Welcome to the Age of Connectivity

We launched the Ecommerce Fund in 2014 with the mission of investing in the companies, technology and digital platforms that drive the exchange of value across electronic networks. It was clear to us when we launched that the ecommerce mega-trend was going to change the world and offered investors phenomenal long-term investment returns. Since launch in 2014, the change in the world driven by the ecommerce revolution has been almost beyond comprehension.

Since we launched the fund six years ago, 1.6 billion people have been connected to the internet, bringing the total online population to 4.5 billion. Over the same period, an additional 15 billion devices have been connected to the internet too.

The global retail ecommerce market has grown +165% to $3.5 trillion, while the B2B (business-to-business) market is estimated to be nearly three times that size, at more than $10 trillion. All this change has occurred in the six years since we launched the Ecommerce Fund. During this period the fund has increased in value by +112%/78% (EUR/USD). It is indisputable that the connectivity revolution is now well underway.

This revolution in ecommerce is nothing less than the Fourth Industrial Revolution. The first two industrial revolutions were the age of steam (starting in 1765) followed by mass production (1870). These transformed the world from a mainly agrarian, poor and undeveloped place, into the modern industrialised economies which characterised the first half of the 20th century. The third industrial revolution was the shift to digitalisation (beginning 1969), which gave birth to the computer age. These periods were characterised by technological advancements which generated sweeping global economic and social changes, playing out over decades, while drastically increasing economic productivity and bending societies to a new normal.

We are now in the midst of the Fourth Industrial Revolution: The Age of Connectivity. Starting with the birth of the modern internet at the turn of the millennium, The Age of Connectivity revolution started with internet adoption and penetration growing slowly until the advent of large-scale mobile connectivity. In recent years it has boomed and the impact of modern connectivity has, arguably, surpassed even the world-shattering influence of the internal combustion engine (the driver of the second industrial revolution).

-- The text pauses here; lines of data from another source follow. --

/-! ### Agents and the filter (R255, R259, R264) -/

/-- An entry removed, or moved to S. -/
def Chip.dropLine (c : Chip) (n line : Nat) : Chip :=
  if (c.fent n line).isNone then c else c.putPart n ((c.part n).filter (fun e => e.line != line))
def Chip.toShared (c : Chip) (n line : Nat) : Chip :=
  c.putPart n ((c.part n).map (fun e => if e.line = line then { e with m := false } else e))

/-! ### Snoops (R256, R257) -/

/-- The message of a snoop; a forwarding snoop names the requester. -/
def Chip.snoopMsg (c : Chip) (slot : Nat) (s : Snp) : Msg :=
  let m : Msg :=
    { cls := clsFwd, opcode := BitVec.ofNat 8 s.op, dest := (c.agent s.agent).node, src := c.srcNode,
      txn := BitVec.ofNat 16 slot, addr := BitVec.ofNat 64 (s.line * 64) }
  match s.why with
  | .txn id =>
    match look c.coh.txns id with
    | some t =>
      match t.who with
      | .fabric _ r => ((m.withSpec 0 3 r.src.toNat).withSpec 3 1 r.sport.toNat).withSpec 4 2 r.txn.toNat
      | _ => m
    | none => m
  | _ => m

/-- A snoop sent through a free slot, or kept until a slot is free. -/
def Chip.snoop (c : Chip) (s : Snp) (lat : Nat) : Chip :=
  match freeKey c.coh.snps 0 8192 with
  | some slot =>
    let s := { s with beat := c.esc.bounds }
    let c := if s.op = 0x54 then (c.bump rCOH_BINV_SENT 1).event .coh 0 0x02 1 none else c.event .coh 0 0x01 1 none
    (c.setCoh { c.coh with snps := put c.coh.snps slot s }).emit (.msg (c.snoopMsg slot s) lat)
  | none => c.setCoh { c.coh with queue := c.coh.queue ++ [s] }

/-- The snoops that waited for a slot, sent in order while slots are free. -/
def Chip.sendSnoops (c : Chip) : Chip :=
  c.coh.queue.foldl (fun c s =>
    if (freeKey c.coh.snps 0 8192).isSome then (c.setCoh { c.coh with queue := c.coh.queue.drop 1 }).snoop s 0 else c) c

/-- Entries in the back-invalidation buffer. -/
def Chip.buffered (c : Chip) : Nat := countIf (fun (s : Snp) => s.why == .evict) c.allSnps

/-! ### Grants (R266) -/

/-- The entry a full set gives up: the least recently granted in S, or in M if every way holds M. -/
def victimOf (l : List FEnt) : Option FEnt :=
  let s := l.filter (fun e => !e.m)
  (if s.isEmpty then l else s).foldl (fun b e => match b with
    | none => some e
    | some x => if e.stamp < x.stamp then some e else some x) none

/-- Whether the grant of a line to an agent needs an eviction, and of what. -/
def Chip.evicts (c : Chip) (n line : Nat) : Option FEnt :=
  let a := c.agent n
  let set := (c.part n).filter (fun e => e.line % 2 ^ a.setsLog2 == line % 2 ^ a.setsLog2)
  if (c.fent n line).isSome || set.length < a.ways then none else victimOf set

/-- A line granted to an agent; the evicted entry moves to the buffer and its BINV goes out. -/
def Chip.grant (c : Chip) (n line : Nat) (m : Bool) (lat : Nat) : Chip :=
  let ev := c.evicts n line
  let c := match ev with
    | some v => (c.dropLine n v.line).snoop { agent := n, line := v.line, op := 0x54, why := .evict, m := v.m } lat
    | none => c
  let stamp := c.coh.stamp + 1
  let c := c.setCoh { c.coh with stamp := stamp }
  c.putPart n ((c.part n).filter (fun e => e.line != line) ++ [⟨line, m, stamp⟩])

/-! ### Writing lines back -/

/-- What the extent of a line gives an access of it. -/
def Chip.lineTarget (c : Chip) (line : Nat) : Option Target :=
  (c.handleAt (line * 64)).map (fun h =>
    let e := c.extent h
    { ({ ctx := e.ownerCtx, handle := h, c := {}, e := e } : ElbE).target (line * 64) with handle := h })

/-- The data of a snoop answer written to memory through the line cache (R272, R219): a partial write for the tile check. -/
def Chip.putBack (c : Chip) (port line : Nat) (data : List Byte) : Chip :=
  match c.lineTarget line with
  | some t => (c.markStale port t 64).startWrite .none port t data (allOn 64) 0
  | none => c

/-! ### Transactions (R268, R271 to R273) -/

def CohTxn.lines (t : CohTxn) : List Nat := (linesOf t.tgt.pla t.bytes)
def CohTxn.overlaps (t u : CohTxn) : Bool :=
  t.tgt.pla / 64 ≤ (u.tgt.pla + (u.bytes - 1)) / 64 && u.tgt.pla / 64 ≤ (t.tgt.pla + (t.bytes - 1)) / 64
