-- ==== Sys2Proof/Machine/Folds.lean ====
section
/-! DEFINITION. Fold regions: arming, contributions, conversion of finished tiles, closing (06_fold_arithmetic.md R165 to R180;
07_operators.md R205, R212). -/

namespace Sys2Proof.Machine

def rFLD_CTL : Nat := 0x400000
def rFLD_DUP : Nat := 0x400010
def rFLD_LATE : Nat := 0x400014
def rFLD_NOT_ARMED : Nat := 0x400018
def rFLD_SPECIALS : Nat := 0x40001C
def rFLD_INT_SAT : Nat := 0x400020

/-! ### Operators and regions -/

def Chip.opOf (c : Chip) (n : Nat) : Option Op := look c.eng.ops n
def Chip.putOp (c : Chip) (n : Nat) (o : Op) : Chip := c.setEng { c.eng with ops := put c.eng.ops n o }
def Chip.region (c : Chip) (n : Nat) : Option Region := look c.eng.regions n
def Chip.putRegion (c : Chip) (n : Nat) (r : Region) : Chip := c.setEng { c.eng with regions := put c.eng.regions n r }

/-- A descriptor's slot modulo 32, which places its tiles (R191) and its completion buffer. -/
def Chip.slot32 (c : Chip) (d : Desc) : Nat := (c.ring d.ring).slotOf d.index % 32

/-- The timeout in beats of a descriptor: its own, its context's, or the default (R60, R165). -/
def Chip.beatsFor (c : Chip) (ctx own : Nat) : Nat :=
  if own != 0 then own else if (c.ctx ctx).timeout != 0 then (c.ctx ctx).timeout else c.aget rGLB_TMO 0 8

/-- Mirror writes that a step has started. -/
def newMirrors (before after : Chip) : List Nat :=
  (after.red.mirrors.map (fun e => e.1)).filter (fun i => (look before.red.mirrors i).isNone)

/-- Whether mirror writes are all acknowledged. -/
def Chip.mirrored (c : Chip) (ids : List Nat) : Bool := ids.all (fun i => (look c.red.mirrors i).isNone)

/-- One more affected tile: the first one's PLA and the count (R196). -/
def affect (x : Option (Nat × Nat)) (pla : Nat) : Option (Nat × Nat) :=
  match x with
  | none => some (pla, 1)
  | some (p, n) => some (p, n + 1)
def affectAll (x y : Option (Nat × Nat)) : Option (Nat × Nat) :=
  match x, y with
  | some (p, n), some (_, m) => some (p, n + m)
  | some z, none => some z
  | none, z => z

/-- An operator's place updated if it is still held. -/
def Chip.modOp (c : Chip) (n : Option Nat) (f : Op → Op) : Chip :=
  match n.bind c.opOf with
  | some o => c.putOp (n.getD 0) (f o)
  | none => c

/-! ### Geometry (R155, R167, R169) -/

/-- The elements of a part, and its payload's bytes. -/
def partElems (outFmt parts : Nat) : Nat := fmtE outFmt / parts
def Region.partN (r : Region) : Nat := partElems r.outFmt r.parts
def partBytes (inFmt outFmt parts : Nat) : Nat := fmtBytes inFmt (partElems outFmt parts)

/-- R167. -/
def partsOk (inFmt outFmt parts : Nat) : Bool :=
  (!isMx inFmt || partElems outFmt parts % 32 = 0) && partBytes inFmt outFmt parts ≤ 4096

/-- The pages of an arming. -/
def regionPages (tiles outFmt acc parts contributors : Nat) : Nat :=
  ceilDiv (tiles * fmtE outFmt * accBytes acc) 4096 + ceilDiv (tiles * parts * contributors) 32768

/-- Whether a region covers a PLA. -/
def Region.covers (r : Region) (pla : Nat) : Bool := r.pla ≤ pla && pla < r.pla + r.tiles * 4096
def rangesMeet (a n b m : Nat) : Bool := a < b + m && b < a + n

/-- Whether a region updates weights (R212), and whether its tiles read memory. -/
def Region.isOpt (r : Region) : Bool := r.d.opcode == 0x2B
def Region.reads (r : Region) : Bool := r.init || r.isOpt

/-! ### Arming (R165, R168 to R170) -/

/-- The region that a FOLD_WRITE body names (R165). -/
def Chip.fwRegion (c : Chip) (d : Desc) (op : Option Nat) : Region :=
  { st := .arming, d := d, op := op, pla := d.bitsAt 16 0 48, gen := d.bitsAt 16 48 8, tiles := d.field 24 2,
    seq := d.field 32 2, contributors := d.bitsAt 26 0 13, parts := 2 ^ d.bitsAt 29 5 3, inFmt := d.bitsAt 28 0 4,
    outFmt := d.bitsAt 28 4 4, acc := d.bitsAt 29 0 2, red := d.bitsAt 29 2 3, round := d.bitsAt 30 0 2,
    sat := d.bitsAt 30 2 1 == 1, init := d.bitsAt 30 3 1 == 1, part' := d.bitsAt 30 4 1 == 1,
    limit := c.beatsFor d.ctx (d.field 31 1), seed := d.field 36 4, listPla := d.bitsAt 40 0 48, listGen := d.bitsAt 40 48 8,
    handle := 0, tenant := 0, pages := 0 }

/-- Reserved encodings and ranges of the bytes 16 to 47 of a FOLD_WRITE body; R167. -/
def fwBad (d : Desc) (r : Region) : Bool :=
  !(d.zero 16 56 8 && d.zero 26 13 3 && d.zero 30 5 3 && d.zero 34 0 16 && d.zero 40 56 8)
  || !fmtOk r.inFmt || !fmtOk r.outFmt || r.acc == 3 || 4 < r.red || d.bitsAt 29 5 3 > 5 || r.round == 3
  || r.tiles == 0 || 16384 < r.tiles || r.contributors == 0 || 4096 < r.contributors
  || r.pla % 4096 != 0 || r.listPla % 4 != 0 || !partsOk r.inFmt r.outFmt r.parts

/-- The requests that arming checks: the target over all its tiles, and the list. -/
def Region.targetReq (r : Region) : Req := unitReq r.d.ctx r.pla (r.tiles * 4096) (some r.gen) (rWrite + rOperate) true
def Region.listReq (r : Region) : Req := unitReq r.d.ctx r.listPla (r.contributors * 4) (some r.listGen) rRead false

/-- The slot that an arming takes: one never used, or the lowest closed one (log 17). -/
def Chip.regionSlot (c : Chip) : Option Nat :=
  match freeKey c.eng.regions 0 4096 with
  | some n => some n
  | none => (c.eng.regions.find? (fun e => e.2.st == .closed)).map (fun e => e.1)

/-- Steps 6 to 8 of R168: the slot reserved, or the refusal. A region that is being armed counts as armed in step 6 (DESIGN CHOICE, log 17: two
armings of one target would else both pass it). -/
def Chip.reserveRegion (c : Chip) (r : Region) : Sum (Status × Nat) (Chip × Nat) :=
  let pages := regionPages r.tiles r.outFmt r.acc r.parts r.contributors
  if c.eng.regions.any (fun e => e.2.st != .closed && rangesMeet e.2.pla (e.2.tiles * 4096) r.pla (r.tiles * 4096)) then
    .inl (.busyRetry, 0x45)
  else match c.regionSlot with
    | none => .inl (.queueFull, 0x46)
    | some n =>
      if c.eng.pages + pages > 32768 then .inl (.queueFull, 0x47)
      else
        let prev := (c.region n).map (fun o => (o.pla, o.tiles, o.seq))
        .inr ((c.putRegion n { r with pages := pages, prev := prev }).setEng
          { (c.putRegion n { r with pages := pages, prev := prev }).eng with arming := c.eng.arming ++ [n], pages := c.eng.pages + pages }, n)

When Dominion, as structural growth investors, considered how best to invest in the Age of Connectivity we looked for the underlying drivers, technologies, platforms and businesses who are enabling this trend. We noted that the key underlying principle in this trend was the exchange of value across electronic networks, this is how we define Ecommerce. From simple personal communication, to entertainment, to money, advertising or AI (artificial intelligence) commands, to autonomous vehicles; all aspects of the modern economy are increasingly relying on digital networks to function, and it is the exchange of value across those networks which is driving this fourth industrial revolution.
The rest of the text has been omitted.